Stored data entries:
# # # #

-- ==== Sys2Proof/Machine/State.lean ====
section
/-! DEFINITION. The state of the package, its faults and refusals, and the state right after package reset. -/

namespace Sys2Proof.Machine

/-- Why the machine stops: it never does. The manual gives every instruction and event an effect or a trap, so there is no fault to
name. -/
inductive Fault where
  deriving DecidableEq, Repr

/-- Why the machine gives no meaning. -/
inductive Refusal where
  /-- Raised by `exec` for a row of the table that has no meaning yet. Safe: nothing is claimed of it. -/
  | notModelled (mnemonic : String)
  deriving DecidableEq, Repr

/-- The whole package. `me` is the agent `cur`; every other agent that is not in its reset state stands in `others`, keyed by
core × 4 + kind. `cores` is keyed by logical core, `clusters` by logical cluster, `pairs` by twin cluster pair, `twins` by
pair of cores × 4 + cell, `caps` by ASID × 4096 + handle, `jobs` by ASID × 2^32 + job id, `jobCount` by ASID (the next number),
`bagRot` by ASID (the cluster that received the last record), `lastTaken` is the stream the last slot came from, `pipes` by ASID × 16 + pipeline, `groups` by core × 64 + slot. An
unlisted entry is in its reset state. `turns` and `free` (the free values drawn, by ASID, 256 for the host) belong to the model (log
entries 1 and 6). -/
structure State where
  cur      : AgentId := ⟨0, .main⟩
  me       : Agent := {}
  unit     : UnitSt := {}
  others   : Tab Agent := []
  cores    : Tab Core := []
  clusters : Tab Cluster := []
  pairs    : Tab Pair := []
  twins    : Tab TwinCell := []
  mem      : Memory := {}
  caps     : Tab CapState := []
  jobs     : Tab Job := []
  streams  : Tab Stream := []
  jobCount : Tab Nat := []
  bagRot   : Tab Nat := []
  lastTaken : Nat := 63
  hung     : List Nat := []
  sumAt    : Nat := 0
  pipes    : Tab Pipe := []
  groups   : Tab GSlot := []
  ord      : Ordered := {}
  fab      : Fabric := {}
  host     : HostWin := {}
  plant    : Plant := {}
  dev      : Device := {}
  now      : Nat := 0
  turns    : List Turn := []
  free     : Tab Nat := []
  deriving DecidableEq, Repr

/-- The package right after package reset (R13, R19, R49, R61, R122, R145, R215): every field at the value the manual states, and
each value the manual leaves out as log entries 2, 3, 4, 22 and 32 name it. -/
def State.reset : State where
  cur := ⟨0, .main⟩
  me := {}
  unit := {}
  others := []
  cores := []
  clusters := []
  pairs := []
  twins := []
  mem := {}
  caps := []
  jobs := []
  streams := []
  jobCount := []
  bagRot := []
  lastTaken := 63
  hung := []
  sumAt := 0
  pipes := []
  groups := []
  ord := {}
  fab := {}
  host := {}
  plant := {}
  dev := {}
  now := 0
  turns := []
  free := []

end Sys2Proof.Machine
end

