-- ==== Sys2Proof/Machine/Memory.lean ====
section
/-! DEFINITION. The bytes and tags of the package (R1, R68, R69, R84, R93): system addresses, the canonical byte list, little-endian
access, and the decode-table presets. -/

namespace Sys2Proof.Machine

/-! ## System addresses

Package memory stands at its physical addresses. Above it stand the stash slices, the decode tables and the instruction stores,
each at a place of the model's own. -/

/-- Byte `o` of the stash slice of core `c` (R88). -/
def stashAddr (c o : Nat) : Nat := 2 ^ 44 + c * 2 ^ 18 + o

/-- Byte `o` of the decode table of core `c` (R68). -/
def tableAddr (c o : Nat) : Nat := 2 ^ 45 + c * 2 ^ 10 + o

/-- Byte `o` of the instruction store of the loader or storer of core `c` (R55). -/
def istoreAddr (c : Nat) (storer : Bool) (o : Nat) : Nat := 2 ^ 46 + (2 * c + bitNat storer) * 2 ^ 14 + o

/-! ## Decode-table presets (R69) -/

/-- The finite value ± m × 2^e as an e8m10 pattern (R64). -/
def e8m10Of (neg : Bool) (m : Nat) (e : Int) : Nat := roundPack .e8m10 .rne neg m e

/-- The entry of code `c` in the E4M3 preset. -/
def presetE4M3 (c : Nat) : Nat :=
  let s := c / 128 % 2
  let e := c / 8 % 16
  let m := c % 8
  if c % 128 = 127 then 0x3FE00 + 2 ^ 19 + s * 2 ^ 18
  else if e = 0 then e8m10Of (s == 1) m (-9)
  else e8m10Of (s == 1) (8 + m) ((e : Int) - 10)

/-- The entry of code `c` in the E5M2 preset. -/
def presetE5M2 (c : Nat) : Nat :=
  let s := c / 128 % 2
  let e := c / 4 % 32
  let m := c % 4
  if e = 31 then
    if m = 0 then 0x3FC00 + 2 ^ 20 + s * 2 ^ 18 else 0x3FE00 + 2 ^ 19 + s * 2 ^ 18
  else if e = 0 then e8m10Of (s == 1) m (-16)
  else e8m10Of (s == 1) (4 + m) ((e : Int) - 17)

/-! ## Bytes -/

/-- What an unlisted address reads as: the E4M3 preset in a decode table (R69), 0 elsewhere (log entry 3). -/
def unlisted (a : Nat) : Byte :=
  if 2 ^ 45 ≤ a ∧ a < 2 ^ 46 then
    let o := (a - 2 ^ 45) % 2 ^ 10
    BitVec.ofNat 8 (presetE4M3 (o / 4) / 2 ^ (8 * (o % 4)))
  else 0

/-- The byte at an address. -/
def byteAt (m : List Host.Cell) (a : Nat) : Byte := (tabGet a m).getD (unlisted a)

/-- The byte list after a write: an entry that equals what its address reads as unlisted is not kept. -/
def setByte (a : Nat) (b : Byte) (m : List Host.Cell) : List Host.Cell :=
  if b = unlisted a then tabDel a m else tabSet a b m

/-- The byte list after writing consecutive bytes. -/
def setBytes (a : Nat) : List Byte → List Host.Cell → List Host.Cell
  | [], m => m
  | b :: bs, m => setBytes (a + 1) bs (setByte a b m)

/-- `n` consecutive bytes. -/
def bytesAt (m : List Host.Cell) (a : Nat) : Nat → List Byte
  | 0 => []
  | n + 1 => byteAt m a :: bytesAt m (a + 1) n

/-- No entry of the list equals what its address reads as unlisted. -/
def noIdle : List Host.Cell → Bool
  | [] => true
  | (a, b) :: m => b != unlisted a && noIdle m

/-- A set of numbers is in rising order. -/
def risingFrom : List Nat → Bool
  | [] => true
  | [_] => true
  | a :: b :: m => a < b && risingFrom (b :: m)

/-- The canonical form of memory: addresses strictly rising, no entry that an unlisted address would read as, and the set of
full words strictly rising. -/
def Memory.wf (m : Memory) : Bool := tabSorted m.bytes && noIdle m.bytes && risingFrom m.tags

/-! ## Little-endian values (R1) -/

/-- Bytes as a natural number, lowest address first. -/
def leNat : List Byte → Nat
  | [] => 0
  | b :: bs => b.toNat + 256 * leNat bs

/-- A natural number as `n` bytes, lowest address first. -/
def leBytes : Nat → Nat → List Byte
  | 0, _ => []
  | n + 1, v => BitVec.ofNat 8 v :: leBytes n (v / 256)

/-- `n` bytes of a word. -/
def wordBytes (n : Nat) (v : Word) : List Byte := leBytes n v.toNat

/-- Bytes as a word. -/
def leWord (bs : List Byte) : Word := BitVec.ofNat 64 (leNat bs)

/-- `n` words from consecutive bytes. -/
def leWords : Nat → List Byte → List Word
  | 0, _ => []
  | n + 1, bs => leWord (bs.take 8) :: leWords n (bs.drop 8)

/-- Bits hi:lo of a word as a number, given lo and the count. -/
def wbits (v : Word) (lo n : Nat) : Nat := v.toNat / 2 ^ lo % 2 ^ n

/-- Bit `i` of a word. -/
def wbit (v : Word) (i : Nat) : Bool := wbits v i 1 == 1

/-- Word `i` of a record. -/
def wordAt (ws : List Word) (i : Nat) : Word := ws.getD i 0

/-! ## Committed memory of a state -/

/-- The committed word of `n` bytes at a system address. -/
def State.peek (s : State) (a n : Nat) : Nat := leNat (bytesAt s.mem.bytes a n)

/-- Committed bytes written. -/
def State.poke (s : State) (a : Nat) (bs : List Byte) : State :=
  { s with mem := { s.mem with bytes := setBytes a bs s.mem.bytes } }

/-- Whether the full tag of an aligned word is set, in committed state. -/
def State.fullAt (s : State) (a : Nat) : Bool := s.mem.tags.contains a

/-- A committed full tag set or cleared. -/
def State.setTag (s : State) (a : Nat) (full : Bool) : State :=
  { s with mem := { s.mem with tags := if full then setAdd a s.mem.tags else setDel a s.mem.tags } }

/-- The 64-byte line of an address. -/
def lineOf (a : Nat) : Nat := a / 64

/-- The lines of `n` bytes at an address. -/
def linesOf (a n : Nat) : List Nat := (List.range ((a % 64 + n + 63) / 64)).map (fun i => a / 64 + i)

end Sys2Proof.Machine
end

# # # #

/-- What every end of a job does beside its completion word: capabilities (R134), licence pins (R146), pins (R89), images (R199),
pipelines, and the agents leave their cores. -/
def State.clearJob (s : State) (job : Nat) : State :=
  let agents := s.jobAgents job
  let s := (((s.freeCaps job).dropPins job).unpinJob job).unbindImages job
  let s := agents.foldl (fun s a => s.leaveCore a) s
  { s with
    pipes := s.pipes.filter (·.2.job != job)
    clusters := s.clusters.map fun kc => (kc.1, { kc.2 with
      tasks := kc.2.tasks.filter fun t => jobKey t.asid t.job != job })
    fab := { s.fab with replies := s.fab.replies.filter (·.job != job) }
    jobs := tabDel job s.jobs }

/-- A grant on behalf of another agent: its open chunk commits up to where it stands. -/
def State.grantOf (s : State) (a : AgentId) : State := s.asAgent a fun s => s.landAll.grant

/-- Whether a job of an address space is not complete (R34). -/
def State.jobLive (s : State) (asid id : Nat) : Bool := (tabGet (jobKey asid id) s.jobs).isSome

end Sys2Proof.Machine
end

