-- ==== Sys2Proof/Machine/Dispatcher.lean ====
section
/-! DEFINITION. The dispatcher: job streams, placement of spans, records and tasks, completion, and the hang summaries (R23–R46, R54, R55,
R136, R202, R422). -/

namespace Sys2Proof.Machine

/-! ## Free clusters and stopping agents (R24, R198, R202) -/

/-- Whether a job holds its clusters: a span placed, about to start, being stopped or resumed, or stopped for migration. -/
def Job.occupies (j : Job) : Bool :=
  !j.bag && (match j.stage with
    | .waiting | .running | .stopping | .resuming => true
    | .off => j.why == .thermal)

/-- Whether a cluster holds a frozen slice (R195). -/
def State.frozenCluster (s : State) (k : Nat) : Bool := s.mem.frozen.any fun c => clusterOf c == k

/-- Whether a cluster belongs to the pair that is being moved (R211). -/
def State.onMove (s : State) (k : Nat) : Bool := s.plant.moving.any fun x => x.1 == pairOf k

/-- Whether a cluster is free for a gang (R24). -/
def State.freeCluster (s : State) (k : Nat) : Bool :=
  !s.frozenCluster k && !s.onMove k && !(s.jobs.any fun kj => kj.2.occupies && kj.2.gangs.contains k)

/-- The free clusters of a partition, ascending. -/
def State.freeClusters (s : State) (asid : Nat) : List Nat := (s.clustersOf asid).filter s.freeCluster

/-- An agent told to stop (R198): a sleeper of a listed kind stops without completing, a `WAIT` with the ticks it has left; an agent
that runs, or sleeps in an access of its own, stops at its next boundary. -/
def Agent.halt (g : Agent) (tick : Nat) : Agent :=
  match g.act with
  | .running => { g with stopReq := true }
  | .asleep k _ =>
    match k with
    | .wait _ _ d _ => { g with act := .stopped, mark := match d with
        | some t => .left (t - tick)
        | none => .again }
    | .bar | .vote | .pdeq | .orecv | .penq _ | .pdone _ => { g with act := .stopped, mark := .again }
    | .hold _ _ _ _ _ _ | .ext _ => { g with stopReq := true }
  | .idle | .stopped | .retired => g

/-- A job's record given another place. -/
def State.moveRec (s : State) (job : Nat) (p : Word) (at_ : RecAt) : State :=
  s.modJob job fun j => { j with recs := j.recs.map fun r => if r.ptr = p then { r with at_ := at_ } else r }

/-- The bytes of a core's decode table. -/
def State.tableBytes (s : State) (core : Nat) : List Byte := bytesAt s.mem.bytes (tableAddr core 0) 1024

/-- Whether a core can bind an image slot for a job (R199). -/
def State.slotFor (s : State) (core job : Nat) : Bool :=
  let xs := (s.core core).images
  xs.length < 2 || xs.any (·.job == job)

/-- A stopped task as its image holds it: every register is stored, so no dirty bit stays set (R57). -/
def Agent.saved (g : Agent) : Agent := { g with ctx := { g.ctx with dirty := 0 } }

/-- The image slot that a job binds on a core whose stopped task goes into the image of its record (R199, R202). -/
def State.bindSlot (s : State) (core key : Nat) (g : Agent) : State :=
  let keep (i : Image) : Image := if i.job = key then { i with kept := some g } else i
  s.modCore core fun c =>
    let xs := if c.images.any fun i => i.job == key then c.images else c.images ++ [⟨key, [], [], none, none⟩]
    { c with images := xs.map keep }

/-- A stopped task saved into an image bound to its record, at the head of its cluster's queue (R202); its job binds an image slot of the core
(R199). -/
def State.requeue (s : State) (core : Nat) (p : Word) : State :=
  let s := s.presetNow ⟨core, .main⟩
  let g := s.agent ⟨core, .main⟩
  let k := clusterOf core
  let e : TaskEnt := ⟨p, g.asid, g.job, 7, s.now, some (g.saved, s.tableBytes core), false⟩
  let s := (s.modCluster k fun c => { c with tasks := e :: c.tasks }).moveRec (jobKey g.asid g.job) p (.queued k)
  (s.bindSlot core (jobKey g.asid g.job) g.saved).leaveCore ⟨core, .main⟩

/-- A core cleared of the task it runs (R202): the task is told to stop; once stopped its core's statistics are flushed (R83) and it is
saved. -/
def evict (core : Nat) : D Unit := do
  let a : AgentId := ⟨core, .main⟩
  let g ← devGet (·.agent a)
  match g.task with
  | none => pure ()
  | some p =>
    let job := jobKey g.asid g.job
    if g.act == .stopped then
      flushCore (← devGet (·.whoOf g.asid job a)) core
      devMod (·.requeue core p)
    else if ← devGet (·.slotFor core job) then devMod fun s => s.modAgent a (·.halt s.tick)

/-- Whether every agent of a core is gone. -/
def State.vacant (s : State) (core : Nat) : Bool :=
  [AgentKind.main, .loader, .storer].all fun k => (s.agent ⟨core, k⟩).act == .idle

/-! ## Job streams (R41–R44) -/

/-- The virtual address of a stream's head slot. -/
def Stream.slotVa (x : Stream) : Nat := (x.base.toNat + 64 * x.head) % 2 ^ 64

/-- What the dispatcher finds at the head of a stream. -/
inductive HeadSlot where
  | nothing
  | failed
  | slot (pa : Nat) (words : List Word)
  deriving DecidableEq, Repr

# # # #

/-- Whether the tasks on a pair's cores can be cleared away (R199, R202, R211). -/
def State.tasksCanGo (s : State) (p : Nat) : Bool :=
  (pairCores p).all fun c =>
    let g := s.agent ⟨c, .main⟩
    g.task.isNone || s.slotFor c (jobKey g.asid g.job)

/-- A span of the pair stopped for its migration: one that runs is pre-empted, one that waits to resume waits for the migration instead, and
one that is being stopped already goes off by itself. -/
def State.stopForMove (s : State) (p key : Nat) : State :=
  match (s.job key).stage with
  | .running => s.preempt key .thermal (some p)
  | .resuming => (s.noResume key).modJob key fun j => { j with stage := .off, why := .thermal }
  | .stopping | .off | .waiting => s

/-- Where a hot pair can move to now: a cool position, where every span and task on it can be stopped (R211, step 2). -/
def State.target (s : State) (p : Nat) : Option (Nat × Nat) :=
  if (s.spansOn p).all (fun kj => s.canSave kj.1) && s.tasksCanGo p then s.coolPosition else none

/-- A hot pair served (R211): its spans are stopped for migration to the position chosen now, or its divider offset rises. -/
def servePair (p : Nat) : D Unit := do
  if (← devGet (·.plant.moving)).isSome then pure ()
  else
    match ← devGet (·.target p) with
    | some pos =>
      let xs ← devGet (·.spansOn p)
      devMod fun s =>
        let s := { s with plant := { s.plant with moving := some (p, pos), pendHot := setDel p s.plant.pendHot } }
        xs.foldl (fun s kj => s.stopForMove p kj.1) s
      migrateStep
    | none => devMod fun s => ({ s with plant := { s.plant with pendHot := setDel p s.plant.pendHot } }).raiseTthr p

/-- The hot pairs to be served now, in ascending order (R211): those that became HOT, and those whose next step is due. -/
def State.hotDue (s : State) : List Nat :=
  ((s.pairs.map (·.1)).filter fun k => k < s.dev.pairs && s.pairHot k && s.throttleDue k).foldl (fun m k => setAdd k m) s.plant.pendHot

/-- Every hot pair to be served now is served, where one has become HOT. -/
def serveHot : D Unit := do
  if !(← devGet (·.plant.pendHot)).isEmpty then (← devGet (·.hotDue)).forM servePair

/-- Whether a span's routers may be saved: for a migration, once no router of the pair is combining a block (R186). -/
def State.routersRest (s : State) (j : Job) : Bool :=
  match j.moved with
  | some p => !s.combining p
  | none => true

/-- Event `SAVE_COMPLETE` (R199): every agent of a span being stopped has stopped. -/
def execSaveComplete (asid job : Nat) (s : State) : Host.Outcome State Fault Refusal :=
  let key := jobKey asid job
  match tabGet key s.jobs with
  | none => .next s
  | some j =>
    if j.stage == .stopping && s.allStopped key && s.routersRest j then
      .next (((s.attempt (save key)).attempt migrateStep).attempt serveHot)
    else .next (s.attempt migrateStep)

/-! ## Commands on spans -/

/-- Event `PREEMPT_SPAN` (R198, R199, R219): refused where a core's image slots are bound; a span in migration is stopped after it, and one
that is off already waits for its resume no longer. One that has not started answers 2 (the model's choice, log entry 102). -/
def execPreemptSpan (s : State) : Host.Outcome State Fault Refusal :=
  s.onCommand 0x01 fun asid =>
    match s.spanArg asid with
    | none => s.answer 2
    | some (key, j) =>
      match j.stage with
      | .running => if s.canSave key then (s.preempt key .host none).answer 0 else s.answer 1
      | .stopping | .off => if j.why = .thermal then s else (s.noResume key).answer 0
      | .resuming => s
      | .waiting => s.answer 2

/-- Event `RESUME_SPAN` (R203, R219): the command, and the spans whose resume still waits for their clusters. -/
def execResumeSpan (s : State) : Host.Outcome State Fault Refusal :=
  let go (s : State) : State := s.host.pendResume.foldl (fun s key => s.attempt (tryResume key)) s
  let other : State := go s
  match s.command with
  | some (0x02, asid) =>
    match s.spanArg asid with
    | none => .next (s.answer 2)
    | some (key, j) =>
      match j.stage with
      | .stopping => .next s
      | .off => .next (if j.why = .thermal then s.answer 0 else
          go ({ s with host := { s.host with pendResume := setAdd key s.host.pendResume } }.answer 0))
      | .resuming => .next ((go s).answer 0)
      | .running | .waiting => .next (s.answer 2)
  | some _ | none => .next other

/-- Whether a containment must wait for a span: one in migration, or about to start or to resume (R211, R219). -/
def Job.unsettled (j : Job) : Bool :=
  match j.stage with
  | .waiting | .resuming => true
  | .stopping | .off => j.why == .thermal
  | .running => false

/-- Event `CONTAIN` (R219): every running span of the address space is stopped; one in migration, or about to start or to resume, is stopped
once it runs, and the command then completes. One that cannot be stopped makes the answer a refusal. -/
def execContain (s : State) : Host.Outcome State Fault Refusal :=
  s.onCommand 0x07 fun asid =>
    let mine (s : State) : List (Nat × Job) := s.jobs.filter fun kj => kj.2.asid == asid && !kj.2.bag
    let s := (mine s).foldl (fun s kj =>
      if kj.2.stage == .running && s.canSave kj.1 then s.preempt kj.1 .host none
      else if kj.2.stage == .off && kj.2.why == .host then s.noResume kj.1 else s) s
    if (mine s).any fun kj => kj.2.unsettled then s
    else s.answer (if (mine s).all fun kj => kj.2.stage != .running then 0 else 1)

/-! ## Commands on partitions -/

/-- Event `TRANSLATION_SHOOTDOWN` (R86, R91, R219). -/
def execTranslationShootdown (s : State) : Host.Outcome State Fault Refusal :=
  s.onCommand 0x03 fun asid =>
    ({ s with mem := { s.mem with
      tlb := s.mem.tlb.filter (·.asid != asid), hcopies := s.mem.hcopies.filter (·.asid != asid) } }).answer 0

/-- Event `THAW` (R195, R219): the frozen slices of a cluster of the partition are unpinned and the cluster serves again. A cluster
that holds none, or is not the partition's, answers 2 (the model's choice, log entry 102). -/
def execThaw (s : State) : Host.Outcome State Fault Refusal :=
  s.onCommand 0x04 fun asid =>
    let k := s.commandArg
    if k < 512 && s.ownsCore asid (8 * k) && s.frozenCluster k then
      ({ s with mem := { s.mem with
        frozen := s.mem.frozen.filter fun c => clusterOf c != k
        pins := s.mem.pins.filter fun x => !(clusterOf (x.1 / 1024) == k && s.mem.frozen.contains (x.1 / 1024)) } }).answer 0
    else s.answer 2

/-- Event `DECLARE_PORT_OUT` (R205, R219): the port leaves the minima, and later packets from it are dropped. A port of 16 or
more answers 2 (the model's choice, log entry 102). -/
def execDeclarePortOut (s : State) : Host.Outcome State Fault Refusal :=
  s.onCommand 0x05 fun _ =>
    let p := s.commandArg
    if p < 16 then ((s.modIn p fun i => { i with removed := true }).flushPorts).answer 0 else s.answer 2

# # # #

Exercise instructions: Where a line of the records above holds the word "main", copy that line.

Written solution:
  cur      : AgentId := ⟨0, .main⟩
  cur := ⟨0, .main⟩
  let s := s.presetNow ⟨core, .main⟩
  let g := s.agent ⟨core, .main⟩
  (s.bindSlot core (jobKey g.asid g.job) g.saved).leaveCore ⟨core, .main⟩
  let a : AgentId := ⟨core, .main⟩
  [AgentKind.main, .loader, .storer].all fun k => (s.agent ⟨core, k⟩).act == .idle
    let g := s.agent ⟨c, .main⟩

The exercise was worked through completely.